Incroyable, mais vrai : l'un des ateliers monétaires romains
en France n'a attiré, sur 60 millions de français, aucun
intérêt spécialisé.
Rouen
Très courte existence et monnaies rarissimes pour Rouen qui va
frapper quelques mois pour l'usurpateur Carausius, ancien gouverneur
de Bretagne ayant pris son indépendance du pouvoir central de
Rome. Avant d'être vaincu, il fera des incursions en Gaule et
occupera temporairement la ville. Très rare et relativement très
cher : à partir de deux mille francs.
Arles
Occupée par les romains bien avant le reste de la Gaule, la Provincia,
dont nous avons fait Provence avant d'appeler provinces toutes les régions
de France autres que la capitale, loin des francs et autres vandales
qui envahissaient le nord, fut le dernier bastion de la civilisation
romaine en Gaule.
Arles y fut, à la fin du quatrième siècle, l'une
des plus brillantes des villes romaines de Gaule, sous le nom d'Arelate.

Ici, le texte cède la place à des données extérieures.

-- ==== Sys2Proof/Machine/HostAccess.lean ====
section
/-! DEFINITION. The register map, the host's reads and writes, and the actions of the two agents (R27, R70 to R86,
R110 to R112, R121). -/

namespace Sys2Proof.Machine

/-- The register at a word offset (R71). -/
def regAt (off : BitVec 8) : Reg :=
  let n := off.toNat
  if n = 0x00 then .cmd
  else if n = 0x01 then .status
  else if n = 0x02 then .gfres
  else if h : 0x04 ≤ n ∧ n < 0x08 then .state ⟨n - 0x04, by omega⟩
  else if h : 0x08 ≤ n ∧ n < 0x10 then .key ⟨n - 0x08, by omega⟩
  else if h : 0x40 ≤ n ∧ n < 0x7C then .erk ⟨n - 0x40, by omega⟩
  else if h : 0x80 ≤ n ∧ n < 0xBC then .drk ⟨n - 0x80, by omega⟩
  else .reserved

/-- A register whose contents are not fixed while a command is in flight (R79). -/
def Reg.unfixedWhileBusy : Reg → Bool
  | .state _ => true
  | .gfres => true
  | .erk _ => true
  | .drk _ => true
  | .cmd => false
  | .status => false
  | .key _ => false
  | .reserved => false

/-- What a register holds, as the word a read gives (R74). -/
def regValue (s : State) : Reg → Word
  | .cmd => s.cmd
  | .status => s.statusWord
  | .gfres => s.gfres.setWidth 32
  | .state c => s.state.get c
  | .key i => s.key.get i
  | .erk j => s.erk.get j
  | .drk j => s.drk.get j
  | .reserved => 0

/-- The read of this offset answers a free word (R79). -/
def readIsFree (off : BitVec 8) (s : State) : Bool := s.busy && (regAt off).unfixedWhileBusy

/-- The word `HostRead(off)` returns (R74, R79). -/
def readValue (off : BitVec 8) (s : State) : Word :=
  if readIsFree off s then Config.freeRead s.freeReads off s.snapshot
  else regValue s (regAt off)

/-- HostRead (R74): the host observes the word; no register changes (R77). -/
def hostRead (off : BitVec 8) (s : State) : State :=
  { s with
    observed := ⟨off, readValue off s⟩ :: s.observed
    freeReads := if readIsFree off s then s.freeReads + 1 else s.freeReads }

/-- `CMD <- v; Accept(v)` (R75, R110): an illegal word raises ILLEGAL_COMMAND; a command runs its acceptance. -/
def issueCommand (v : Word) (s : State) : Host.Outcome State Fault Refusal :=
  let s := setCmd v s
  match decode v with
  | .error _ => .next (raiseError .illegalCommand s)
  | .ok i => exec i s

/-- A write to a register of an idle core (R75): a write to a read-only register or a reserved offset has no effect. -/
def writeReg (r : Reg) (v : Word) (s : State) : Host.Outcome State Fault Refusal :=
  match r with
  | .cmd => issueCommand v s
  | .status => .next (if clearBit v then clearError s else s)
  | .state c => .next (setStateWord c v s)
  | .key i => .next (setKeyWord i v s)
  | .gfres => .next s
  | .erk _ => .next s
  | .drk _ => .next s
  | .reserved => .next s

/-- HostWrite (R75): dropped and recorded while busy (R78, R256), else a write to the register at the offset. -/
def hostWrite (off : BitVec 8) (v : Word) (s : State) : Host.Outcome State Fault Refusal :=
  if s.busy then .next (raiseError .writeWhileBusy s) else writeReg (regAt off) v s

/-- The offset of STATUS (R71). -/
def statusOffset : BitVec 8 := 0x01

/-- One poll of WAIT (R121): a read of STATUS; while its bit 0 is 1 the WAIT goes on. -/
def hostWait (s : State) : State :=
  let s' := hostRead statusOffset s
  if busyBit (readValue statusOffset s) then setHost (.wait :: s'.host) s' else s'

/-- The word offset of a byte-addressed access (R70, R73): `base + 4 × off`, one whole aligned word. Any other access is
outside the model. -/
def busOffset (addr bytes : Nat) : Except Refusal (BitVec 8) :=
  if bytes ≠ 4 then .error .accessWidth
  else if addr % 4 ≠ 0 then .error .misaligned
  else if Config.regBase ≤ addr ∧ addr < Config.regBase + 4 * 256 then
    .ok (BitVec.ofNat 8 ((addr - Config.regBase) / 4))
  else .error .outsideRegisterSpace

/-- One action of the host. -/
def hostAction (a : HostAction) (s : State) : Host.Outcome State Fault Refusal :=
  match a with
  | .read off => .next (hostRead off s)
  | .write off v => hostWrite off v s
  | .reset => .next (resetCore s)
  | .wait => .next (hostWait s)
  | .busRead addr bytes =>
    match busOffset addr bytes with
    | .ok off => .next (hostRead off s)
    | .error r => .refused r
  | .busWrite addr bytes v =>
    match busOffset addr bytes with
    | .ok off => hostWrite off v s
    | .error r => .refused r

/-- The host's turn: its next action, or nothing if it has none. -/
def hostTurn (s : State) : Host.Outcome State Fault Refusal :=
  match s.host with
  | [] => .next s
  | a :: rest => hostAction a (setHost rest s)

/-- The engine's turn, its one enabled step (R112): the in-flight command completes. -/
def engineTurn (w : Word) (s : State) : Host.Outcome State Fault Refusal :=
  match decode w with
  | .ok i => exec i s
  | .error _ => .fault .undecodableInFlight

/-- One step: the completion of the in-flight command when its time has come, else the host's turn (R27, R80, R112). -/
def agentStep (s : State) : Host.Outcome State Fault Refusal :=
  match s.pending with
  | some w => if s.remaining = 0 then engineTurn w s else hostTurn (tick s)
  | none => hostTurn s

/-- The host about to issue command word w to an idle core: the write to CMD is its next action, and nothing is in
flight (R50, R80: the host sequences the commands). -/
def issueNext (w : Word) (s : State) : State :=
  { s with host := .write 0x00 w :: s.host, pending := none, busy := false }

end Sys2Proof.Machine
end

L'atelier ouvrit en 313 et ferma en 475.
Il existe un excellent livre de référence très
bien illustré, le "Ferrando", du nom de son auteur,
qui couvre toute la période, de Constantin à la fin de
l'Empire.
Il faut saluer par ailleurs l'action de la Mairie d'Arles, qui, contrairement
à l'usage politique habituel "avant moi, les Ténèbres,
après moi, le Déluge", constitue lentement une collection
de monnaies romaines frappées dans la ville.

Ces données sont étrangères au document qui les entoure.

/-- The host gets past a WAIT on the command in flight, and the registers are then those of the command's completion
(R112, R306). By induction on the window: each poll leaves the registers and makes it one step shorter. -/
theorem wait_completes {i : Instr} {w : Word} {rest : List HostAction} (hd : decode w = .ok i) :
    ∀ (n : Nat) (s : State), s.pending = some w → s.busy = true → s.remaining = n → s.host = .wait :: rest →
      ∃ t u, Reaches s t ∧ t.Idle ∧ t.host = rest ∧ exec i s = .next u ∧ SameRegisters u t
  | 0, s, hw, _, hr, hhost => by
    obtain ⟨u, he, hpending, hbusy, -, -, -, -, -, -, -, huhost, -⟩ := exec_inFlight i hw
    have hcompletes : step s = .next u := by rw [step_engine hw hr, engineTurn_ok hd, he]
    have hpoll := step_wait_idle ⟨hbusy, hpending⟩ (huhost.trans hhost)
    exact ⟨_, u, (Reaches.of_step hcompletes).trans (.of_step hpoll), ⟨hbusy, hpending⟩, rfl, he, SameRegisters.refl u⟩
  | n + 1, s, hw, hb, hr, hhost => by
    obtain ⟨s', hpoll, hsame, hr', hhost'⟩ := step_wait_busy hw hb hr hhost
    have ⟨_, _, _, hbusy, _, _, _, _, _, _, _, _, hpending⟩ := hsame
    obtain ⟨t, u', hreach, hidle, hrest, he', hregs⟩ :=
      wait_completes hd n s' (hpending.trans hw) (hbusy.trans hb) hr' hhost'
    obtain ⟨u, he⟩ := exec_next i s
    exact ⟨t, u, (Reaches.of_step hpoll).trans hreach, hidle, hrest, he,
      (exec_inFlight_sameRegisters hsame hw he he').trans hregs⟩

/-- Settles O44: past the WAIT the registers are those of the completion, which reads no window. -/
theorem resultDoesNotDependOnLatency : Obligations.ResultDoesNotDependOnLatency := by
  intro s rest m n hinv hb hhost
  obtain ⟨w, hw⟩ := Option.isSome_iff_exists.mp (hinv.busyIff.symm.trans hb)
  obtain ⟨-, i, hd, -⟩ := hinv.inFlight w hw
  obtain ⟨t, u, ⟨j, hj⟩, hidle, hrest, he, hregs⟩ := wait_completes hd m { s with remaining := m } hw hb rfl hhost
  obtain ⟨t', u', ⟨k, hk⟩, -, hrest', he', hregs'⟩ := wait_completes hd n { s with remaining := n } hw hb rfl hhost
  have hsame : SameRegisters { s with remaining := m } { s with remaining := n } := SameRegisters.refl s
  exact ⟨j, k, t, t', hj, hk, hidle, hrest, hrest',
    hregs.symm.trans ((exec_inFlight_sameRegisters hsame hw he he').trans hregs')⟩

/-- A command line of an idle core runs the acceptance of the command (R80, R110). -/
theorem step_commandLine {s : State} {i : Instr} {rest : List HostAction} (hidle : s.Idle)
    (hwf : i.wellFormed = true) (hhost : s.host = commandLine i :: rest) :
    step s = .next (accept i (setCmd (encode i) { s with host := rest })) := by
  obtain ⟨hb, hpending⟩ := hidle
  exact (step_idle_cons hpending hhost).trans
    (hostWrite_cmd_accept (s := { s with host := rest }) hb hpending (decode_encode hwf))

/-- A command line that acceptance takes puts the command into flight and leaves the other registers (R110). -/
theorem step_commandLine_accepted {s : State} {i : Instr} {rest : List HostAction} (hidle : s.Idle)
    (hwf : i.wellFormed = true) (hcheck : acceptError i s = none) (hhost : s.host = commandLine i :: rest) :
    ∃ s', step s = .next s' ∧ s'.host = rest ∧
      SameRegisters { s with cmd := encode i, pending := some (encode i), busy := true } s' := by
  have hcheck' : acceptError i (setCmd (encode i) { s with host := rest }) = none :=
    (acceptError_congr i rfl rfl).trans hcheck
  rw [step_commandLine hidle hwf hhost, accept_accepted hcheck']
  exact ⟨_, rfl, rfl, SameRegisters.refl _⟩

/-- A command that acceptance takes, issued and waited for, leaves the registers of its completion (R110, R112). -/
theorem issue_wait_completes {s : State} {i : Instr} {rest : List HostAction} (hidle : s.Idle)
    (hwf : i.wellFormed = true) (hcheck : acceptError i s = none) (hhost : s.host = commandLine i :: .wait :: rest) :
    ∃ t u, Reaches s t ∧ t.Idle ∧ t.host = rest ∧
      exec i { s with cmd := encode i, pending := some (encode i), busy := true } = .next u ∧ SameRegisters u t := by
  obtain ⟨s', hissue, hhost', hsame⟩ := step_commandLine_accepted hidle hwf hcheck hhost
  have ⟨_, _, _, hbusy, _, _, _, _, _, _, _, _, hpending⟩ := hsame
  obtain ⟨t, u', hreach, htidle, hrest, he', hregs⟩ :=
    wait_completes (decode_encode hwf) _ s' hpending hbusy rfl hhost'
  obtain ⟨u, he⟩ := exec_next i { s with cmd := encode i, pending := some (encode i), busy := true }
  exact ⟨t, u, (Reaches.of_step hissue).trans hreach, htidle, hrest, he,
    (exec_inFlight_sameRegisters hsame rfl he he').trans hregs⟩

/-- Settles O45: the invariant is not needed for it. -/
theorem issueAndWaitPerformsTheWholeCommand : Obligations.IssueAndWaitPerformsTheWholeCommand := by
  intro s i rest _ hidle hwf hcheck hhost
  obtain ⟨t, u, ⟨n, hn⟩, htidle, hrest, he, hregs⟩ := issue_wait_completes hidle hwf hcheck hhost
  exact ⟨n, t, u, hn, htidle, hrest, he, hregs⟩

end Sys2Proof.Machine
end

section
/-! PROOFS. Host programs from an idle core: staging words, SETKEY, ENC and NewCipher (R121, R122). -/

namespace Sys2Proof.Machine

/-- CLRERR clears the error record (R43, R121). -/
theorem step_clrerr {s : State} {rest : List HostAction} (hidle : s.Idle) (hhost : s.host = clrerr ++ rest) :
    step s = .next { s with host := rest, err := false, ecode := 0 } := by
  obtain ⟨hb, hpending⟩ := hidle
  obtain ⟨hclear, -⟩ := statusWriteClearsTheRecord { s with host := rest } 0x00000004
  exact (step_idle_cons hpending hhost).trans (hclear hb (by decide))

/-- `WR` of n + 1 words is `WR` of n words and then of the last (R121). -/
theorem writeWords_succ (base : Nat) (k : List Byte) (n : Nat) :
    writeWords base k (n + 1) =
      writeWords base k n ++ [.write (BitVec.ofNat 8 (base + n)) (wordOfBytes k n)] := by
  simp [writeWords, List.range_succ]
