-- ==== Sys2Proof/Machine/State.lean ====
section
/-! DEFINITION. Machine/State.lean: the state of the block (10_state.md R12 to R27), the host actions still to come, and
the reasons a step can stop. -/

namespace Sys2Proof.Machine

/-- The response functions of 43_response_fields.md, which the host applies to decoded words. -/
inductive ResponseField where
  /-- R105. -/
  | dataReady
  /-- R106. -/
  | selfTest
  /-- R107. -/
  | serialNumber
  /-- R108. -/
  | measurement
  deriving DecidableEq, Repr

/-- What the host can do to the block (20_memory.md R30, R38; 30_encoding.md R59; 70_reset_and_hazards.md R126).
Log entry 1. -/
inductive HostAction where
  /-- `arg[j] <- #a`. -/
  | writeArg (j : Nat) (a : Word)
  /-- Write one byte of the frame buffer, `IN[i]`. -/
  | writeIn (i : Nat) (b : Byte)
  /-- Write `IN_LEN`. -/
  | writeInLen (n : Nat)
  /-- `in <- [b0, b1, ...]`: sets IN and IN_LEN. -/
  | loadFrame (bytes : List Byte)
  /-- `recv`: the transport reads the bus and moves the bytes it got into IN (R38), which sets IN and IN_LEN. -/
  | recv (bytes : List Byte)
  /-- Write REQ, which issues the request. -/
  | issue (r : Req)
  /-- `send`: the transport writes `OUT[0..OUT_LEN-1]` to the bus. -/
  | send
  /-- `wait`: the host lets this many milliseconds pass. -/
  | wait (ms : Nat)
  /-- The host applies a response function to WORDS. -/
  | interpret (f : ResponseField)
  /-- The block's hardware reset. -/
  | reset
  deriving DecidableEq, Repr

/-- The block, with the host's remaining program. -/
structure State where
  /-- `MAX_RESP_WORDS` and `MAX_ARG_WORDS` (R7); the model's own field, which no step changes. Log entry 2. -/
  params : Params
  /-- The host's remaining actions, first one next; the model's own field. Log entry 1. -/
  host : List HostAction
  /-- `REQ` (R14). -/
  req : Req
  /-- `ARG` (R15): an element the host has not written since reset holds no value. Log entry 5. -/
  arg : List (Option Word)
  /-- `IN` (R16). -/
  inBuf : List Byte
  /-- `IN_LEN` (R16). -/
  inLen : Nat
  /-- `OUT` (R17). -/
  out : List Byte
  /-- `OUT_LEN` (R17). -/
  outLen : Nat
  /-- `WORDS` (R18). -/
  words : List Word
  /-- `WCOUNT` (R18). -/
  wcount : Nat
  /-- `STATUS` (R19). -/
  status : BitVec 4
  /-- The internal CRC register (R22). Log entry 7. -/
  crc : Byte
  deriving DecidableEq, Repr

/-- Why a run of the host's program stops. None is a behaviour of the block (60_exceptions.md R119: "No error is
fatal to the block"): each is a host program that does what the spec forbids it or says nothing about. -/
inductive Fault where
  /-- ENC_CMD_ARGS read `ARG[j]`, which the host never wrote (R15, R75; 93_implementation_defined.md I3). Raised by the
  meaning of `enc.args`. Safe: the spec asks a model to fault here. -/
  | argNotWritten (j : Nat)
  /-- The host wrote a buffer element or a length that the block does not have (R15, R16). Raised by the host's
  writes. Safe: the spec gives such a write no effect. Log entry 6. -/
  | noSuchElement
  /-- The host applied a response function when the last request was not a successful DEC_FRAME of the number of
  words the function needs (R109). Raised by `interpret`. Safe: the spec asks a model to fault here. -/
  | responseNotAvailable
  deriving DecidableEq, Repr

/-- Why an instruction is not run. -/
inductive Refusal where
  /-- An arm of `exec` without a meaning. No arm of this model raises it. Safe. -/
  | notModelled (mnemonic : String)
  deriving DecidableEq, Repr

/-- The machine right after reset, for any parameters (R27, R126). REQ and the bytes of IN have no reset value in the
spec: log entries 3 and 4. -/
def State.resetWith (p : Params) : State where
  params := p
  host := []
  req := 0x00000000#32
  arg := List.replicate p.maxArgWords none
  inBuf := List.replicate p.inCap 0x00#8
  inLen := 0
  out := List.replicate p.outCap 0x00#8
  outLen := 0
  words := List.replicate p.maxRespWords 0x0000#16
  wcount := 0
  status := 0x0#4
  crc := 0xFF#8

/-- The machine right after reset, with the spec's default parameters (R7, R27, R126). -/
def State.reset : State := State.resetWith Params.default

end Sys2Proof.Machine
end

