-- ==== Sys2Proof/Machine/Step.lean ====
section
/-! DEFINITION. Machine/Step.lean: one step of the machine. -/

namespace Sys2Proof.Machine

/-- One step: the host's next action takes place (R29, R30). With no action left the block is idle: it never acts
without a request (R120). Log entries 1 and 10. -/
def step (s : State) : Host.Outcome State Fault Refusal :=
  match s.host with
  | [] => .next s
  | a :: rest => State.hostAct { s with host := rest } a

/-- The state in which the host's very next action issues the request of a word of spec/opcode_table.json
(log entries 9 and 10). -/
def State.withFetchWord (s : State) (nbits w : Nat) : State :=
  { s with host := .issue (tableReq nbits w) :: s.host }

end Sys2Proof.Machine
end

Il existe avec certitude, sinon des ateliers officiels, au moins des
centres de production locaux de monnaies au type romain durant les années
très dures entre 270 et 300. Le chaos était tel, et les
empereurs changeaient si vite à Rome, que la circulation monétaire
était pratiquement arrêtée dans de nombreuses régions
et que l'économie locale retournait rapidement à l'autarcie.
De grosses fermes, les villas, se fortifiaient après avoir regroupé
toutes les activités agricoles et usuelles - maréchal
ferrant, tonnelier, potier, rebouteux - nécessaires. Elles pouvaient
alors mieux résister et protéger leurs agriculteurs contre
non seulement les bandes de pillards barbares mais aussi contre les
brigands, soldats sans solde ou paysans sans terres, qui désolaient
le pays. On peut y voir les débuts de la féodalité.

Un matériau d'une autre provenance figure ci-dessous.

/-- The frame of E8. -/
def serialFrame : List Byte := [0x12#8, 0x34#8, 0x37#8, 0x56#8, 0x78#8, 0x7D#8, 0x9A#8, 0xBC#8, 0xE0#8]

set_option maxRecDepth 20000 in
/-- V9, E8. -/
theorem test_step_decFrame :
    results (step (issuing (withFrame serialFrame) 0x43000000#32)) =
      some (0x0#4, [], [0x1234#16, 0x5678#16, 0x9ABC#16]) := by decide
set_option maxRecDepth 20000 in
/-- V9: the last group is bad; then the length and RSV, which come first. -/
theorem test_step_decFrame_errors :
    results (step (issuing (withFrame (serialFrame.set 8 0xE1#8)) 0x43000000#32)) = some (0x1#4, [], []) ∧
    results (step (issuing (withFrame (serialFrame.take 8)) 0x43000000#32)) = some (0x2#4, [], []) ∧
    results (step (issuing (withFrame serialFrame) 0x44000000#32)) = some (0x3#4, [], []) ∧
    results (step (issuing (withFrame [0xFF#8, 0xFF#8, 0xFF#8]) 0x41000000#32)) = some (0x1#4, [], []) := by decide

set_option maxRecDepth 20000 in
/-- V12: a request clears what an earlier one left, and an error clears all of OUT. -/
theorem test_results_are_rewritten :
    (match exec (.crc8 0xBEEF#16) { State.reset with words := [0x1234#16, 0x5678#16, 0x9ABC#16], wcount := 3 } with
     | .next t => some (t.out, t.outLen, t.words, t.wcount)
     | _ => none) = some ([0x92#8, 0x00#8, 0x00#8, 0x00#8, 0x00#8], 1, [0x0000#16, 0x0000#16, 0x0000#16], 0) ∧
    ({ State.reset with out := [0x92#8, 0x00#8, 0x00#8, 0x00#8, 0x00#8], outLen := 1 }.raise .illegalOperation).out =
      [0x00#8, 0x00#8, 0x00#8, 0x00#8, 0x00#8] := by decide

/-- V13. -/
theorem test_response_fields :
    [0x0000#16, 0x8000#16, 0xF800#16, 0x0001#16, 0x0400#16, 0x07FF#16, 0x0800#16, 0x8006#16].map dataReady =
      [false, false, false, true, true, true, false, true] ∧
    [0x0000#16, 0x0100#16, 0x00FF#16, 0xFFFF#16].map selfTestFailed = [false, true, false, true] ∧
    serial 0x1234#16 0x5678#16 0x9ABC#16 = 0x123456789ABC#48 := by decide

/-- A loaded frame sets IN and IN_LEN (P4, line 5). -/
theorem test_load_frame :
    (match step { State.reset with host := [.loadFrame [0xBE#8, 0xEF#8, 0x92#8]] } with
     | .next t => some (t.inBuf.take 3, t.inLen, t.inBuf.length)
     | _ => none) = some ([0xBE#8, 0xEF#8, 0x92#8], 3, 9) := by decide

/-- R60: the pseudo-instructions. -/
theorem test_assembler :
    (AsmLine.read (.name .getSerialNumber) 0x3#4 ⟨serialFrame.toArray, rfl⟩).actions =
      [.issue 0x10003682#32, .send, .recv serialFrame, .issue 0x43000000#32] ∧
    AsmLine.decWord.actions = [.issue 0x41000000#32] := by decide
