-- ==== Sys2Proof/Word.lean ====
section
/-! DEFINITION. The word types of the line-framing engine: 00_scope.md R8, R9 (all quantities are unsigned). -/

namespace Sys2Proof

/-- A data byte or a wire address byte: "a byte is 8 bits", "a wire address byte is 8 bits" (R8; formats A and B of R80). -/
abbrev Byte := BitVec 8

/-- A bridge register offset: "register offsets are 4 bits" (R8). -/
abbrev Offset := BitVec 4

/-- A two-bit code: a host command (format H), a response (format P) or a state code (format S) of R80. -/
abbrev Code := BitVec 2

end Sys2Proof
end

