-- ==== Sys2Proof/Laws/PerInstr.lean ====
section
/-! SUPPORT. The family of statements "for all instructions": an instruction's encoding decodes to it (30_encoding.md R103). -/

namespace Sys2Proof.Laws.Encoding

/-- Of a well-formed instruction: the decoder reads it back from its encoded form. -/
def Statement : Instr → Prop := fun i => i.wellFormed = true → decode (encode i) = .ok i

/-- The fields of an address byte (R84, R86). -/
theorem physicalByte_fields : ∀ (read : Bool) (r : Offset),
    lowBitsZero (physicalByte read r) = true ∧ isRead (physicalByte read r) = read ∧ offsetOf (physicalByte read r) = r := by
  decide

theorem nop : Statement .nop := fun _ => rfl

theorem poll : Statement .poll := fun _ => rfl

theorem take : Statement .take := fun _ => rfl

theorem rsvd : Statement .rsvd := fun _ => rfl

theorem rdRxlvl : Statement .rdRxlvl := fun _ => rfl

theorem rdRhr : Statement .rdRhr := fun _ => rfl

/-- A read's address byte alone gives the read of its offset (R103). -/
theorem regrd (r : Offset) : Statement (.regrd r) := by
  intro h
  obtain ⟨h1, h2, h3⟩ := physicalByte_fields true r
  simp only [Instr.wellFormed, Bool.and_eq_true, bne_iff_ne] at h
  simp only [decode, encode, decodeBus, h1, h2, h3, decodeRead, if_neg h.1, if_neg h.2, if_true]

/-- A write's address byte and data byte give the write (R159). -/
theorem regwr (r : Offset) (v : Byte) : Statement (.regwr r v) := by
  intro _
  obtain ⟨h1, h2, h3⟩ := physicalByte_fields false r
  simp only [decode, encode, decodeBus, h1, h2, h3, if_true]

theorem lvl : Statement .lvl := fun _ => rfl

theorem pull : Statement .pull := fun _ => rfl

theorem push (b : Byte) : Statement (.push b) := fun _ => rfl

theorem reset : Statement .reset := fun _ => rfl

end Sys2Proof.Laws.Encoding
end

Leur rôle monétaire a pu être très important
car on pense que les centaines de milliers de petites monnaies de cuivre
que l'on retrouve et que l'on classe comme "barbares radiées"
ont pu être fabriquées dans ce genre de villas.
Ces petites monnaies sont des copies locales de monnaies romaines où
l'effigie de l'empereur est radiée, d'où leur nom. Elles
sont très laides mais passionnantes car les graveurs ont parfois
introduit des représentations de cultes gaulois ou celtes en
déformant les dieux romains des revers. L'exemple le plus classique
est la transformation de Jupiter qui, chez les romains tient la foudre
dans sa main, en un dieu qui tient un marteau : c'est le marteau de
Thor. Ces petites monnaies sont presque les seuls témoignages
que nous ayons de la persistance pluri-séculaire de notre fonds
gaulois sous le vernis latin.
On ignore évidemment les lieux de production de ces petites monnaies,
le nombre des ateliers et leur organisation pratique. Le dernier trésor
important trouvé l'a été à Troyes, sur les
ruines d'une villa ; il contenait 180.000 petits bronzes radiés...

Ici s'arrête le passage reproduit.